Step 5: Launch All Three AI Models

Once Step 4 completes, run:

sudo bash /mnt/data/truth-si-dev-env/scripts/restore-models.sh

This starts the models in the correct order (critical): 1. NV-Embed (embeddings) on GPU 7 — ~1 min 2. Qwen3.5-397B (Genesis primary AI) on GPUs 0-3 — ~2 min 3. GLM-4.7-FP8 (critic/reviewer) on GPUs 4-7 — ~3 min

The script waits for each to become healthy before moving on.

Watch it run:

tail -f /var/log/restore-models.log

Step 6: Start Infrastructure Containers

cd /mnt/data/truth-si-dev-env
sudo docker compose up -d

Wait 2 minutes. Then check:

sudo docker ps

All containers should show "Up" status.


Step 7: Restart Daemons

sudo mkdir -p /var/log/truthsi    # Needed for disaster-recovery.sh logs
sudo systemctl restart truthsi-*.service

Step 8: Verify Everything Works

curl http://localhost:8010/v1/models   # Qwen3.5 (Genesis primary)
curl http://localhost:8011/v1/models   # GLM-4.7 (critic)
curl http://localhost:8014/v1/models   # NV-Embed (embeddings)
curl http://localhost:8000/health      # API

All four should return valid responses (not "connection refused").

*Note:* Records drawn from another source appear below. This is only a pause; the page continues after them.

/-- R168, R172: the steward validates the block of words, the header first, and commits or rejects it. -/
def takeBlock (src : Source) (ws : List Word) (s : State) : State :=
  let s := settleResets s
  let h := ws.headD 0
  let body := (ws.drop 1).take (bits h 7 0)
  if !headerOk h then respond src (tagOf h) 0 (eBadarg 0xF) s
  else
    let s := noteBody (reached (validateFrom 16 src body 0 s)) (blockOps 16 body 0) s
    let r := validateFrom 16 src body 0 s
    enterBlock src (tagOf h) r (noteRejected (loadsAt body) r s)

/-! ### Service (R170, R171) -/

/-- R171: the steward has no block in hand: the copies of a committed LOAD hold it; a perform phase does not. -/
def handFree (s : State) : Bool := s.cmd.jobs.all (·.copies.isEmpty)

/-- The steward serves mailboxes: the image runs, the steward is not halted by a fault or by the probe, no quiet stop
runs, the mode is RUN, the life-cycle state permits blocks, and no block is in hand. -/
def serves (s : State) : Bool :=
  hostServed s && s.sup.modeCur == .run && !s.sup.waking && (!s.dbg.halted || s.dbg.step) && handFree s

/-- R128: a halted steward has used its STEP. -/
def useStep (s : State) : State := { s with dbg.step := false }

/-- The block that waits in a mailbox. -/
def mailbox (m : MbxSource) (s : State) : Option (List Word) :=
  match m with | .host => s.cmd.hostBlk | .usb => s.cmd.usbBlk | .ring => s.cmd.ringBlk

/-- The source that owns a mailbox. -/
def sourceOf : MbxSource → Source
  | .host => .host | .usb => .usb | .ring => .ring

/-- R171: the rotation host, USB, ring, from the mailbox after `m`. -/
def rotation : MbxSource → List MbxSource
  | .host => [.usb, .ring, .host] | .usb => [.ring, .host, .usb] | .ring => [.host, .usb, .ring]

/-- R139, R171: the block leaves its mailbox; the copy of the host's has ended. -/
def emptyMailbox (m : MbxSource) (s : State) : State :=
  match m with
  | .host => { s with cmd.hostBlk := none, cmd.last := .host, twh.copying := false }
  | .usb => { s with cmd.usbBlk := none, cmd.last := .usb }
  | .ring => { s with cmd.ringBlk := none, cmd.last := .ring }

/-- R171: the mailbox whose turn it is, with its block. -/
def nextBlock (s : State) : Option (MbxSource × List Word) :=
  (rotation s.cmd.last).findSome? fun m => (mailbox m s).map fun ws => (m, ws)

/-- R171: the steward takes the next mailbox block in. -/
def execStewardTakeBlock (s : State) : Out :=
  .next (
    if !serves s then s else
    match nextBlock s with
    | none => s
    | some (m, ws) => takeBlock (sourceOf m) ws (useStep (emptyMailbox m s)))

/-! ### The end of a perform phase (R173, R174) -/

/-- The measured results of the word with index `k`. -/
def resOf (k : Nat) (res : List PerfRes) : PerfRes := (res.find? (·.idx == k)).getD { idx := k }
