-- ==== Sys2Proof/Machine/Dispatch.lean ====
section
/-! DEFINITION. The dispatch: one arm for each command of the table, each one direct call of its meaning. -/

namespace Sys2Proof.Machine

Step 9: Update Mac SSH Tunnel

The new instance has a different IP. Update and restart the tunnel:

# On Mac:
./scripts/forge-tunnel.sh restart

RECOVERY TIME BREAKDOWN

Phase Description Time
AWS launch Boot new p5en.48xlarge instance 3-5 min
Drive attach EBS volumes auto-attach 0-1 min
Step 4: NVMe restore rsync 732 GB EBS → NVMe 15-20 min
Step 5: Model startup NV-Embed + Qwen3.5 + GLM-4.7 4-5 min
Step 6: Docker compose All infrastructure containers 2 min
Step 7: Daemons Restart systemd services 1 min
TOTAL Full system operational 25-35 min

ONE-COMMAND RECOVERY (Advanced)

For a fully automated recovery, one script handles everything:

sudo bash /mnt/data/truth-si-dev-env/scripts/genesis-boot-recovery.sh

This runs all phases automatically including NVMe restore, model startup, venv rebuild, and MCP tools. Check progress:

cat /mnt/data/genesis-recovery-status.json

WHAT'S SAFE vs LOST AFTER SPOT TERMINATION

Data Location Safe?
Model weights (Qwen3.5, GLM-4.7, NV-Embed) /mnt/data/models/ YES (EBS)
Neo4j, Redis, Weaviate, YugabyteDB /mnt/data/docker/volumes/ YES (EBS)
Backup archives /mnt/data/backups/ YES (EBS)
Code, configs, scripts /mnt/data/truth-si-dev-env/ YES (EBS + GitHub)
NVMe model cache /opt/dlami/nvme/models/ LOST (rebuilt in Step 4)
Running containers RAM LOST (restarted in Step 6)
Running AI models VRAM LOST (restarted in Step 5)
Running daemons RAM LOST (restarted in Step 7)

TROUBLESHOOTING

Models Not Starting

# Check GPUs
nvidia-smi

# Check container logs
docker logs truthsi-llm-primary --tail 50
docker logs truthsi-llm-critic --tail 50

# Check NV-Embed (runs as systemd, not Docker)
journalctl -u genesis-nv-embed.service -n 50

IMPORTANT: NV-Embed MUST start before GLM-4.7. They share GPU 7. If GLM-4.7 starts first, NV-Embed will fail with out-of-memory error. The restore script handles this order automatically.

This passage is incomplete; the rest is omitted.